● Work to be completed
Below this sentence is a listing; return exactly its lines from the one with "outbox := ⟨none, some" to the one with "def readingBack (slot", both kept, and nothing more.

● Supplied data
..............................

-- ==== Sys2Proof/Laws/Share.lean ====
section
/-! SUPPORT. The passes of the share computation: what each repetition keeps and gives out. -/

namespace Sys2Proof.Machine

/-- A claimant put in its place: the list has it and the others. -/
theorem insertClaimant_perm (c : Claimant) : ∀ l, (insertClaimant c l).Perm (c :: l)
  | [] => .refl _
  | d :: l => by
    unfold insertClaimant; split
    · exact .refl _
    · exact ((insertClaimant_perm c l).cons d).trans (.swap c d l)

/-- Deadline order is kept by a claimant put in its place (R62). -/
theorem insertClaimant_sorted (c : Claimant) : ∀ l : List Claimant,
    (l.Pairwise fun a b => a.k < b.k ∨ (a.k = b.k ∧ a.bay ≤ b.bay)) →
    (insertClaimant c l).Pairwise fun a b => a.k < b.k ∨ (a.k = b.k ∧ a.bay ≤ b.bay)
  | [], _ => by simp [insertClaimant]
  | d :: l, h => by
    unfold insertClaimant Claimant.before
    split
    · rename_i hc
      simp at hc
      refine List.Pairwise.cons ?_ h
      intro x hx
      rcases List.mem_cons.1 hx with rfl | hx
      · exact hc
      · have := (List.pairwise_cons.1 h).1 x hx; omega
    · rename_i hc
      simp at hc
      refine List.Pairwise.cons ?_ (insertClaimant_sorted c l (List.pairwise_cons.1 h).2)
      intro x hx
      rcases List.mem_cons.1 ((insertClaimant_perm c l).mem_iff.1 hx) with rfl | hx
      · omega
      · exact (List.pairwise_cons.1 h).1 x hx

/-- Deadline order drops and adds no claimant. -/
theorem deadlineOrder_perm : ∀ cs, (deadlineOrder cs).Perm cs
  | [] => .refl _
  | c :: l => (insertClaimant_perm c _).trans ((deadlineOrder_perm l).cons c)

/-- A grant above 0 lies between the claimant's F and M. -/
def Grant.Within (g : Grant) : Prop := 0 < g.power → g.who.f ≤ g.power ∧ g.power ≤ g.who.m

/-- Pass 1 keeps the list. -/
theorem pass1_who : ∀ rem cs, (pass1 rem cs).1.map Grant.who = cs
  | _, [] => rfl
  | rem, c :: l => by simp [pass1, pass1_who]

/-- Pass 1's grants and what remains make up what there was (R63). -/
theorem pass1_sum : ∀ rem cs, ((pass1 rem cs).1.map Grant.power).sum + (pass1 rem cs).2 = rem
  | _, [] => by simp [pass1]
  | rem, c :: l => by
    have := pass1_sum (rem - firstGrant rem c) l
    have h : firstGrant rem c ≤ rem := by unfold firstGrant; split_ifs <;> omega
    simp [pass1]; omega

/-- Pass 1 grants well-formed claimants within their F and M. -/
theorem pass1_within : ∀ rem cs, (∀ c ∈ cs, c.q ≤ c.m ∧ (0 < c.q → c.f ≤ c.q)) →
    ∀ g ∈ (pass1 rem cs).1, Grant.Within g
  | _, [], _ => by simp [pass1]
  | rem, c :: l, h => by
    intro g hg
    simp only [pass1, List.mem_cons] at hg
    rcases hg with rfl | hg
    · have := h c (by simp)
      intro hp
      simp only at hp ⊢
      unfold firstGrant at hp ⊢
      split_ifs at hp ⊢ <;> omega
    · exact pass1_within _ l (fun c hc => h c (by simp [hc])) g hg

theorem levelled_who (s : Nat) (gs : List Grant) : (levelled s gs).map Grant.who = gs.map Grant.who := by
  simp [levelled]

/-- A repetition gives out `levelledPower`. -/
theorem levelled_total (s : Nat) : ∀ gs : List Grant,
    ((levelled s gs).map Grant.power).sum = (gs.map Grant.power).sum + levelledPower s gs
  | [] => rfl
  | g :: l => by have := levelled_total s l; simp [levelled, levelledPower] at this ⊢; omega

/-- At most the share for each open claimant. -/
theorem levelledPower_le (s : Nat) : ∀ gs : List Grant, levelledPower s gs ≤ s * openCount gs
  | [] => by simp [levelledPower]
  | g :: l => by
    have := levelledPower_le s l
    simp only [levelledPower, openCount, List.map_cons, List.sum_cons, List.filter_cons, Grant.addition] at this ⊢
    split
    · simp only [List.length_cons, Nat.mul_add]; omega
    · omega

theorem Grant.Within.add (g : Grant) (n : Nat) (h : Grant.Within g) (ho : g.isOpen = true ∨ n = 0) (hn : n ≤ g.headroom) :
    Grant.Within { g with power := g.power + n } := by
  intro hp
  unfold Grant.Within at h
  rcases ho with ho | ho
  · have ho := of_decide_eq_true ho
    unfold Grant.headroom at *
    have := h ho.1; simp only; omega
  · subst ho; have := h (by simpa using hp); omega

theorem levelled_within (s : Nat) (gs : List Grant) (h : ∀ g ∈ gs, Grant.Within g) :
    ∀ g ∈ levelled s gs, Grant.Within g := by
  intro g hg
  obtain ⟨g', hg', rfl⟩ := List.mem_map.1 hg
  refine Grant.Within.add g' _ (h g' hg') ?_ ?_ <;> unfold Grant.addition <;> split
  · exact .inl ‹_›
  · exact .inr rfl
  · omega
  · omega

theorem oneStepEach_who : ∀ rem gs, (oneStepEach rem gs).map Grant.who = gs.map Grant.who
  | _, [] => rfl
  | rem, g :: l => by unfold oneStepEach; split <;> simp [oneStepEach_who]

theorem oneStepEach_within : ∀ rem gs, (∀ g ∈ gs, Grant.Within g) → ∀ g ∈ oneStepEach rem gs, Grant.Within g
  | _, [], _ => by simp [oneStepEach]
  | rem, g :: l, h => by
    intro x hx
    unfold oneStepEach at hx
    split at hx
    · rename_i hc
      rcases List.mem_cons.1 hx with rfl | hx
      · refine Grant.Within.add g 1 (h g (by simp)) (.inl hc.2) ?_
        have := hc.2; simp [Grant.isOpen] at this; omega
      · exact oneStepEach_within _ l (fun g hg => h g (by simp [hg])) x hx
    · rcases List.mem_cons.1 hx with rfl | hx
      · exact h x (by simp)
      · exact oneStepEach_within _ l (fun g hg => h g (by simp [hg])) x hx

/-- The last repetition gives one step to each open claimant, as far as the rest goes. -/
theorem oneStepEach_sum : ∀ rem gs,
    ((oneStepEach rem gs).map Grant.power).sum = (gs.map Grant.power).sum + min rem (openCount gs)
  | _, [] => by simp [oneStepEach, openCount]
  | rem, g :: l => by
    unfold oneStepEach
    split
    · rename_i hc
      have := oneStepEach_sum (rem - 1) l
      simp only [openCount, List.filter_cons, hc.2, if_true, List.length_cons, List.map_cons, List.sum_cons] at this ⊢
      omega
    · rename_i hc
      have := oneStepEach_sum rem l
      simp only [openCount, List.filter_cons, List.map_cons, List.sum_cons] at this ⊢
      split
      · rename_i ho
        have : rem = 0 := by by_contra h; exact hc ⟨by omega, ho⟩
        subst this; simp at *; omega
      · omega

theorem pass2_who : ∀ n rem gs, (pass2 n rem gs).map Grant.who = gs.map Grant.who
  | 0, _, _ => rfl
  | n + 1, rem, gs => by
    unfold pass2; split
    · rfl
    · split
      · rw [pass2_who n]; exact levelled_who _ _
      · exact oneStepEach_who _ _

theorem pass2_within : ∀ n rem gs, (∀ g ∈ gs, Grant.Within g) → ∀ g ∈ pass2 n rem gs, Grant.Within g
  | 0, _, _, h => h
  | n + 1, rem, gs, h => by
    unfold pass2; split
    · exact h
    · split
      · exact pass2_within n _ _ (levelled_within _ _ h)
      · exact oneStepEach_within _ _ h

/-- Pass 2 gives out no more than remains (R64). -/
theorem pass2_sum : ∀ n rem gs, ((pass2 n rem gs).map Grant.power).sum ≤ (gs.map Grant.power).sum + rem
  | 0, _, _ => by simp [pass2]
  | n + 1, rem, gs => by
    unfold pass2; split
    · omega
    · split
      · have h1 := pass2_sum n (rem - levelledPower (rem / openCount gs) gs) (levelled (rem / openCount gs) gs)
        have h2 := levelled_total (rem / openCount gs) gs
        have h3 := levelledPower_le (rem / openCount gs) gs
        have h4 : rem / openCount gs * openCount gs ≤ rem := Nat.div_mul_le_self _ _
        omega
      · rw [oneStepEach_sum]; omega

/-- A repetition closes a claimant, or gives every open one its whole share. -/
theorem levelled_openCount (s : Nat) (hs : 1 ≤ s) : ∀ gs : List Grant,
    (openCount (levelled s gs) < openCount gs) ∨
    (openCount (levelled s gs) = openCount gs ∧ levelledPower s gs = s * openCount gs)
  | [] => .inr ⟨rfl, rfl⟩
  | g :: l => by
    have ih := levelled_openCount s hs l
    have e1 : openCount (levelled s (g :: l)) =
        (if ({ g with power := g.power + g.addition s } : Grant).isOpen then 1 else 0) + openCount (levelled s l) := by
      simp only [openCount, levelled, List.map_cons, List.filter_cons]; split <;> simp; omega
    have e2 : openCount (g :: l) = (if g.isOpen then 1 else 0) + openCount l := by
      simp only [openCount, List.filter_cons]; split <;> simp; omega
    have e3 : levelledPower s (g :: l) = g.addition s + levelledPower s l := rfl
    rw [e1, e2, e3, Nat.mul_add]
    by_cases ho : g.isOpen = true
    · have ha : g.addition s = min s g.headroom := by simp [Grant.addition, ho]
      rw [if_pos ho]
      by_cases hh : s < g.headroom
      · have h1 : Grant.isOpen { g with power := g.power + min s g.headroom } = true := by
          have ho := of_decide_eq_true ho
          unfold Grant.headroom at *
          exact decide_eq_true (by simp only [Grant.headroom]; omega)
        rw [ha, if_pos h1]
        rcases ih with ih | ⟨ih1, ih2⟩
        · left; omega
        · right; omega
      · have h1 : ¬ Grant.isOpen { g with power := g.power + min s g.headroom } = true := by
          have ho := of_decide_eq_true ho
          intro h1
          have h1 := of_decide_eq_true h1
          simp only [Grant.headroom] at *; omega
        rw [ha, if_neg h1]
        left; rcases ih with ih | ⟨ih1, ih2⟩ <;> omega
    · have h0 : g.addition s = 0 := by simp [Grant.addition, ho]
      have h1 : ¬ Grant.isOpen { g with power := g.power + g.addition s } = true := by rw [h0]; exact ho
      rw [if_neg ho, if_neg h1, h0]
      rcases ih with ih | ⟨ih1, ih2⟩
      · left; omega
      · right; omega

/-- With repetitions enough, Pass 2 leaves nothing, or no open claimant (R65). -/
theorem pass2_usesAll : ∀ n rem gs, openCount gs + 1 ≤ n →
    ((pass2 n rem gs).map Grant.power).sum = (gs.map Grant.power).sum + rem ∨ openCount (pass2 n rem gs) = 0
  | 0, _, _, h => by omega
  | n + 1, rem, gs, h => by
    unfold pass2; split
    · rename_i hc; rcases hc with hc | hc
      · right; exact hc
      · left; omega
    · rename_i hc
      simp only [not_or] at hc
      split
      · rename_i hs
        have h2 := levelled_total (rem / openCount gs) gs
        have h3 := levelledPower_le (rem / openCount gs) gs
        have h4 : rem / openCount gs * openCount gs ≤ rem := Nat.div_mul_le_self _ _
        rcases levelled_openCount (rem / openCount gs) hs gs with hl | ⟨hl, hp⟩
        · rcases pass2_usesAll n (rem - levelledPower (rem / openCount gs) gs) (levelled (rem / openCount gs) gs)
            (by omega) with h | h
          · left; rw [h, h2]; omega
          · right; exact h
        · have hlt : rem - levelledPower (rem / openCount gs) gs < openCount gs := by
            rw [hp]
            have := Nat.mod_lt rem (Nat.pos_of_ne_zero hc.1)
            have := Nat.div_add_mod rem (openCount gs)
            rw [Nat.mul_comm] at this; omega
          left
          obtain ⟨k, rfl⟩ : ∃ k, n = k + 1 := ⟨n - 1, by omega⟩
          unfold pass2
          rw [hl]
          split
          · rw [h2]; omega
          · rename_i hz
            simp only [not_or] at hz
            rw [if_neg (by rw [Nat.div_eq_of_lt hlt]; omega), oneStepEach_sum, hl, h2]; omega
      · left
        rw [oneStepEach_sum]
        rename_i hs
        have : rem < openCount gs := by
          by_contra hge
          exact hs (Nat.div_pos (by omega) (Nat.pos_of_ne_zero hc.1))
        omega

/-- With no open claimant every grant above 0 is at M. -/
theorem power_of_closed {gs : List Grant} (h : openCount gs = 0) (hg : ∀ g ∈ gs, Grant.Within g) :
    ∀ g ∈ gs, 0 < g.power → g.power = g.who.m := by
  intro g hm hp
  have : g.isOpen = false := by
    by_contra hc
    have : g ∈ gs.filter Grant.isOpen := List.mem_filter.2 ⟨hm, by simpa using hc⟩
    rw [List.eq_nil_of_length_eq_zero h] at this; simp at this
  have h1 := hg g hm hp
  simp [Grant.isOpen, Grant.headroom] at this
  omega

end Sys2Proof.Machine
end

..............................

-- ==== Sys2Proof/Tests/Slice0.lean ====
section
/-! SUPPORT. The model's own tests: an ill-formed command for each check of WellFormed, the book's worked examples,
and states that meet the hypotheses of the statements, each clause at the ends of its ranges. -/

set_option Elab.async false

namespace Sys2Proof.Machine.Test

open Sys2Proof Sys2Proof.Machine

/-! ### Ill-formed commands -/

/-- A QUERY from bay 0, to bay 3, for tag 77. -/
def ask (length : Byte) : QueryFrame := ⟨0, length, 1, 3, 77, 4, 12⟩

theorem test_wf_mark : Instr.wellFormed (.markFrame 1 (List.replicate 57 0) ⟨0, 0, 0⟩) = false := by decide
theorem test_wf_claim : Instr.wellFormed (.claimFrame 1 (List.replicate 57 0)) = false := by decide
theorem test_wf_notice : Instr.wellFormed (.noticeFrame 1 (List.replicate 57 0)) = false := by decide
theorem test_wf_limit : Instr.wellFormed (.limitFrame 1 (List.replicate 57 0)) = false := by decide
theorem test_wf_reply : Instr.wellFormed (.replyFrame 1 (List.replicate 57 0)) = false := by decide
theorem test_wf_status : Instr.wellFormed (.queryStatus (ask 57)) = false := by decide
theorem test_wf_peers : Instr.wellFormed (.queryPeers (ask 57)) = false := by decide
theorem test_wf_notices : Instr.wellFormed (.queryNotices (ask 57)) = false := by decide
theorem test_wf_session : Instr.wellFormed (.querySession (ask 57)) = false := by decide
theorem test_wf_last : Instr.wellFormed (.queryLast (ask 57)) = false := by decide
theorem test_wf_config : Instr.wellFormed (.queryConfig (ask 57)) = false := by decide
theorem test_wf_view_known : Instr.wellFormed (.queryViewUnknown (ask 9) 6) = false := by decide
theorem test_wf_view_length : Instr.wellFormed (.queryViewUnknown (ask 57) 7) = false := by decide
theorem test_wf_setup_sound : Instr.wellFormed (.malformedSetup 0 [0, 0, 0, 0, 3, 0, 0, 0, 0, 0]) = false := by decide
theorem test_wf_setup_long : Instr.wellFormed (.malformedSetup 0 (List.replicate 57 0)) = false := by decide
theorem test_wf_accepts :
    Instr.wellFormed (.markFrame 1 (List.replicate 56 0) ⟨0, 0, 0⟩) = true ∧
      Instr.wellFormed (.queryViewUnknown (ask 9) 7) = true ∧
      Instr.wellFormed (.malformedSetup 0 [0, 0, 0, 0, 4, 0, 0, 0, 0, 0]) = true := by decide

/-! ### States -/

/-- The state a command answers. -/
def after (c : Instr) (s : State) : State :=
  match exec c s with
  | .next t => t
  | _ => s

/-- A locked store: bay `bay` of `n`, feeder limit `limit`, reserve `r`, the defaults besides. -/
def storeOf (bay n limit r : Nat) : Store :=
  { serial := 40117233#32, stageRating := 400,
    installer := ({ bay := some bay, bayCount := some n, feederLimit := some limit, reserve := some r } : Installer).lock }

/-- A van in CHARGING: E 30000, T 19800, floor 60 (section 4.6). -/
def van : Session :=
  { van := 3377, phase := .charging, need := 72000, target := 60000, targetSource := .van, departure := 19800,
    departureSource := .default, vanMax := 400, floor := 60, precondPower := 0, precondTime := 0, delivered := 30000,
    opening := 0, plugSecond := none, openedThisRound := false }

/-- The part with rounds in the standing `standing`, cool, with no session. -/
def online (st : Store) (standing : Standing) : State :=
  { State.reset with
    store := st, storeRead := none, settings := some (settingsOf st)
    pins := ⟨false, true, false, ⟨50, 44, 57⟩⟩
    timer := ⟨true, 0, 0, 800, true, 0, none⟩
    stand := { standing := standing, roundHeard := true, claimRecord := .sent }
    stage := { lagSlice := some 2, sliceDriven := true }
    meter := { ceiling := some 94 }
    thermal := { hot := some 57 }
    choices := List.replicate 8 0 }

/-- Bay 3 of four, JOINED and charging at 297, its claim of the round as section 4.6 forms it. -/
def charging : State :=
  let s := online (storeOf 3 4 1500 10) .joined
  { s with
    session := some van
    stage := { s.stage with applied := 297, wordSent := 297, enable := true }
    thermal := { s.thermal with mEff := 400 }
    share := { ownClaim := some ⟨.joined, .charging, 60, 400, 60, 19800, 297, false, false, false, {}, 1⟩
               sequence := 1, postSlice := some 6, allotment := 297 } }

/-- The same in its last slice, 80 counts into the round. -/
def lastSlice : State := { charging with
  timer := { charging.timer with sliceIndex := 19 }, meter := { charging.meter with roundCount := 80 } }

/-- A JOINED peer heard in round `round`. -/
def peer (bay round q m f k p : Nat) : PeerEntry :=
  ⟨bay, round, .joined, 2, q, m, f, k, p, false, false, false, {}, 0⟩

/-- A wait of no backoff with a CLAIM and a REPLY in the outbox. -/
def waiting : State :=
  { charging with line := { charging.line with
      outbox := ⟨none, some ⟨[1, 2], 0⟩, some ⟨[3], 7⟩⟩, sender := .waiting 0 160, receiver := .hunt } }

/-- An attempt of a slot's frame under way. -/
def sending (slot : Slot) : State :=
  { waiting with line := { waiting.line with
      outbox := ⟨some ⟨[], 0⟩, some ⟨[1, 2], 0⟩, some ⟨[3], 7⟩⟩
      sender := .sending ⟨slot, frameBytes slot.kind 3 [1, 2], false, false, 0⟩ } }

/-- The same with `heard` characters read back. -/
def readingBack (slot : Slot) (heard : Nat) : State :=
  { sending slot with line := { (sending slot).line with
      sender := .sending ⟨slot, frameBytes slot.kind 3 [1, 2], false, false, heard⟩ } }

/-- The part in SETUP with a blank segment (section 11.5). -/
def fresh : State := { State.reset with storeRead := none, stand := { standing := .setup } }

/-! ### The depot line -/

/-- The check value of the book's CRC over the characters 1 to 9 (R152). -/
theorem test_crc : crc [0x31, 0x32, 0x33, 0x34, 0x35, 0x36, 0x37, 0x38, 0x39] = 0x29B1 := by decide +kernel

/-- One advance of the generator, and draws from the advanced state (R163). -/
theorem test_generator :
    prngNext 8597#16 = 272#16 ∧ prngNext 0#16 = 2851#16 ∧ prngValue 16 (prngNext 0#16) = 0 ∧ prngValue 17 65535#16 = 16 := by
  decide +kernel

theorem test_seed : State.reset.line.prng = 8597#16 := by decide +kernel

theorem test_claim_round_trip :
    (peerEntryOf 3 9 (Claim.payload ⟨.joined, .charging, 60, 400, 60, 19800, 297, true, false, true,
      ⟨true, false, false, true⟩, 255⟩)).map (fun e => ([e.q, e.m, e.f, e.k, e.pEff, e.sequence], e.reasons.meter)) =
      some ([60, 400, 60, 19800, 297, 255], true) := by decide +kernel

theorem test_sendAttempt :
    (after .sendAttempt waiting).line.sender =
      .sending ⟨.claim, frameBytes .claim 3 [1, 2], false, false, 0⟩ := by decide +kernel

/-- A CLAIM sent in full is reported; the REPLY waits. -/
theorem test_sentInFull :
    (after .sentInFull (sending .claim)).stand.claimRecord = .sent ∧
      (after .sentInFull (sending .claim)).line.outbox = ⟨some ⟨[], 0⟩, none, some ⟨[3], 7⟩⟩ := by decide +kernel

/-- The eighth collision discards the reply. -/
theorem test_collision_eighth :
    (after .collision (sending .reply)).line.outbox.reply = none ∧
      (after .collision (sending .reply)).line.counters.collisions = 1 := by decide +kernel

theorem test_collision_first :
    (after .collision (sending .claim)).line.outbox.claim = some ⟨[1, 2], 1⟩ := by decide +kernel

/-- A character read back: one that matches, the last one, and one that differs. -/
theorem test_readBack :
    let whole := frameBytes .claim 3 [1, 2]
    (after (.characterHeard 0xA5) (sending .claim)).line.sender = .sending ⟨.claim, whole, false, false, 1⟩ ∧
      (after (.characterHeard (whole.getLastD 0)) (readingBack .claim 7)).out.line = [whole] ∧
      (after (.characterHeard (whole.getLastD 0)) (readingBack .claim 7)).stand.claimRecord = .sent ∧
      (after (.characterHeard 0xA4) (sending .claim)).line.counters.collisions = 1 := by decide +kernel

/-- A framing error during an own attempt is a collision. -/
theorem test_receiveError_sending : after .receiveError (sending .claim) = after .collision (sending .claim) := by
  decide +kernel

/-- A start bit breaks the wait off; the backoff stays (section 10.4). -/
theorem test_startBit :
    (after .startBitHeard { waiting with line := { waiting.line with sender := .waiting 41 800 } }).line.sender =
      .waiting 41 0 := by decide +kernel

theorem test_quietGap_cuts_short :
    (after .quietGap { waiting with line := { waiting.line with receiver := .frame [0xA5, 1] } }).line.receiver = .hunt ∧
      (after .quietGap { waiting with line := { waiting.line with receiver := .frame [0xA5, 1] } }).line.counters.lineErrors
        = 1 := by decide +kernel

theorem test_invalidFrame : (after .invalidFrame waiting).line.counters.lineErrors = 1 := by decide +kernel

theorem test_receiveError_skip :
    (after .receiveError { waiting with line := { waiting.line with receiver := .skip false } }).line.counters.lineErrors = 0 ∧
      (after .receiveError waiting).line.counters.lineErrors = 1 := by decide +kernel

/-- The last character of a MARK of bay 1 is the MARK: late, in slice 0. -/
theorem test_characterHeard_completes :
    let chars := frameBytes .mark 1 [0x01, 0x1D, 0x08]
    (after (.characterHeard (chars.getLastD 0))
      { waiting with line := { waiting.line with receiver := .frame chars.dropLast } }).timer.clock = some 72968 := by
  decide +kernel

..............................

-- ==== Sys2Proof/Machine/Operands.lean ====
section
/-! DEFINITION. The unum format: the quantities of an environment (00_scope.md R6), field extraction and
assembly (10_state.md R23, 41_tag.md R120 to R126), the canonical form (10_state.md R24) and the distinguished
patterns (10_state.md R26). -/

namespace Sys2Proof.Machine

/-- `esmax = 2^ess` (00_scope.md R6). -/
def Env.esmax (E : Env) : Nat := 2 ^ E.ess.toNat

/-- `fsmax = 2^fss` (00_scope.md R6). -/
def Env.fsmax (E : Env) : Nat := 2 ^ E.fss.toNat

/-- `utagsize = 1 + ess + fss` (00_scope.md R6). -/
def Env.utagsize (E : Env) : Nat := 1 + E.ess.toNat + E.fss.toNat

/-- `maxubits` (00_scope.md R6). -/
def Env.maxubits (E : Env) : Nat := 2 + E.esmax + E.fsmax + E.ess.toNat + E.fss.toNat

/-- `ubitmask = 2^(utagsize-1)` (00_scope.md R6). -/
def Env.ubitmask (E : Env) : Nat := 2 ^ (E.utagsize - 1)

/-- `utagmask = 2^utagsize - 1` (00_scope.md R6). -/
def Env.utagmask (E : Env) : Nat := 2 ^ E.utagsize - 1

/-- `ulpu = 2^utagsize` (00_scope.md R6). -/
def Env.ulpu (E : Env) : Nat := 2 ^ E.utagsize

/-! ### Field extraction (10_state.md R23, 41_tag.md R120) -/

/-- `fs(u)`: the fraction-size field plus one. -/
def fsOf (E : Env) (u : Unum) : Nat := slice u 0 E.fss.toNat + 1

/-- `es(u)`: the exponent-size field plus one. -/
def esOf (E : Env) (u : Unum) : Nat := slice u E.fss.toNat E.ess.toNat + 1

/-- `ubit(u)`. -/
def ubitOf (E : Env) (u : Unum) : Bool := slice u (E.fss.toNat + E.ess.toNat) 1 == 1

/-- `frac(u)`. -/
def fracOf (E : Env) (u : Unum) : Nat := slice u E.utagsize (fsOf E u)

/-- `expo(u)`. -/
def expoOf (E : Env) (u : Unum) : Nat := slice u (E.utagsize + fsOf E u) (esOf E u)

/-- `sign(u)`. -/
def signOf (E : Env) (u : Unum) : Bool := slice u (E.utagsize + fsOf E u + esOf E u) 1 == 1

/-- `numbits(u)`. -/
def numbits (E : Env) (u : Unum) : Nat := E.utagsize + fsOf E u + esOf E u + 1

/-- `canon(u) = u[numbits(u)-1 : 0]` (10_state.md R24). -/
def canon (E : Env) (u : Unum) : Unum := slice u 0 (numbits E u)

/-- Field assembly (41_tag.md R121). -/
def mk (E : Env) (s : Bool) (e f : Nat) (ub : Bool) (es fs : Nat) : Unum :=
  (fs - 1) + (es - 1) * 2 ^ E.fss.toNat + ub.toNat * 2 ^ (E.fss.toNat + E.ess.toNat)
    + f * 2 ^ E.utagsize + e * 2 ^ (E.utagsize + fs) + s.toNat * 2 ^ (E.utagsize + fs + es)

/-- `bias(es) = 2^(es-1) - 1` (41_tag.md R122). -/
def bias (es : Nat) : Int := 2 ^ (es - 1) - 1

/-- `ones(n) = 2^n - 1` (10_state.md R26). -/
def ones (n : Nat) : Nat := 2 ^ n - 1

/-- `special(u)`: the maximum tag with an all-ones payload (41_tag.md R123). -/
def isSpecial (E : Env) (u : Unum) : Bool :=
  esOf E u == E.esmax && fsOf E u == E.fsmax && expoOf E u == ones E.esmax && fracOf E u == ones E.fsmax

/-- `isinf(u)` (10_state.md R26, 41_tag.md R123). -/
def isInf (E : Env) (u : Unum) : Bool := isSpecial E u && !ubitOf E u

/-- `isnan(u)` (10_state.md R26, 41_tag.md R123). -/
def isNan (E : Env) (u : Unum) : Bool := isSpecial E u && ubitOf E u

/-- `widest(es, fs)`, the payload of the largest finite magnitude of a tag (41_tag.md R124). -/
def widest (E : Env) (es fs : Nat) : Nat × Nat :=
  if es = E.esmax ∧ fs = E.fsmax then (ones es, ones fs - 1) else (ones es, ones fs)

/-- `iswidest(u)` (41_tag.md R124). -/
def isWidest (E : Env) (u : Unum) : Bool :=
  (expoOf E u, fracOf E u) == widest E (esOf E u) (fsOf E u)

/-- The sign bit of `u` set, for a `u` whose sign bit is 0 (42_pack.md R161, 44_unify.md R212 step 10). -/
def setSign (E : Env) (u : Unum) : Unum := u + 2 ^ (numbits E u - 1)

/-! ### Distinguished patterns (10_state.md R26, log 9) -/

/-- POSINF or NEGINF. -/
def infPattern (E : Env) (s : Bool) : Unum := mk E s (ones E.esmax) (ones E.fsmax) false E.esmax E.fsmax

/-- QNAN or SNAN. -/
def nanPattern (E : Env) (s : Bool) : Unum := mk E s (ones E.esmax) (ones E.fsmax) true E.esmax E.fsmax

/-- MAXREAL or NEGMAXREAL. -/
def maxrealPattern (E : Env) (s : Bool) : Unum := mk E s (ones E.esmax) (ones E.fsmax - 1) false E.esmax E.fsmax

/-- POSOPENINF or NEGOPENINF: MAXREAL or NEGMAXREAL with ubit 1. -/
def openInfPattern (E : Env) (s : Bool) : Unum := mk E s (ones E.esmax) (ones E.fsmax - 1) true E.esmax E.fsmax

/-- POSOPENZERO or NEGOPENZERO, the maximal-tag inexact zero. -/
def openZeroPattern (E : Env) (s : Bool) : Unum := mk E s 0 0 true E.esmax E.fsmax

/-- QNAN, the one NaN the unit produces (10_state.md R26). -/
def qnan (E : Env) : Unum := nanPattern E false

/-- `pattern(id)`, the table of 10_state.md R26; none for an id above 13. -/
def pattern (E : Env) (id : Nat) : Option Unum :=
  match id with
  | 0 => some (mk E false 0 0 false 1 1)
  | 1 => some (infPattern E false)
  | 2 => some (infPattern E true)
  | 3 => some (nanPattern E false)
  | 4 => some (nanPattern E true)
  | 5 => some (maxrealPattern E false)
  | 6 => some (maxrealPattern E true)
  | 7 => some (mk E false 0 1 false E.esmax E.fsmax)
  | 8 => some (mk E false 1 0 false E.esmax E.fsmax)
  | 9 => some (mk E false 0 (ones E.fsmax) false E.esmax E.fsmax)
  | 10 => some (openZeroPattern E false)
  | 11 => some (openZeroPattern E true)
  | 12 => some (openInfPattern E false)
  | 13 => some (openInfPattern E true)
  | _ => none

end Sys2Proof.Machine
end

..............................

● Reply
      outbox := ⟨none, some ⟨[1, 2], 0⟩, some ⟨[3], 7⟩⟩, sender := .waiting 0 160, receiver := .hunt } }

/-- An attempt of a slot's frame under way. -/
def sending (slot : Slot) : State :=
  { waiting with line := { waiting.line with
      outbox := ⟨some ⟨[], 0⟩, some ⟨[1, 2], 0⟩, some ⟨[3], 7⟩⟩
      sender := .sending ⟨slot, frameBytes slot.kind 3 [1, 2], false, false, 0⟩ } }

/-- The same with `heard` characters read back. -/
def readingBack (slot : Slot) (heard : Nat) : State :=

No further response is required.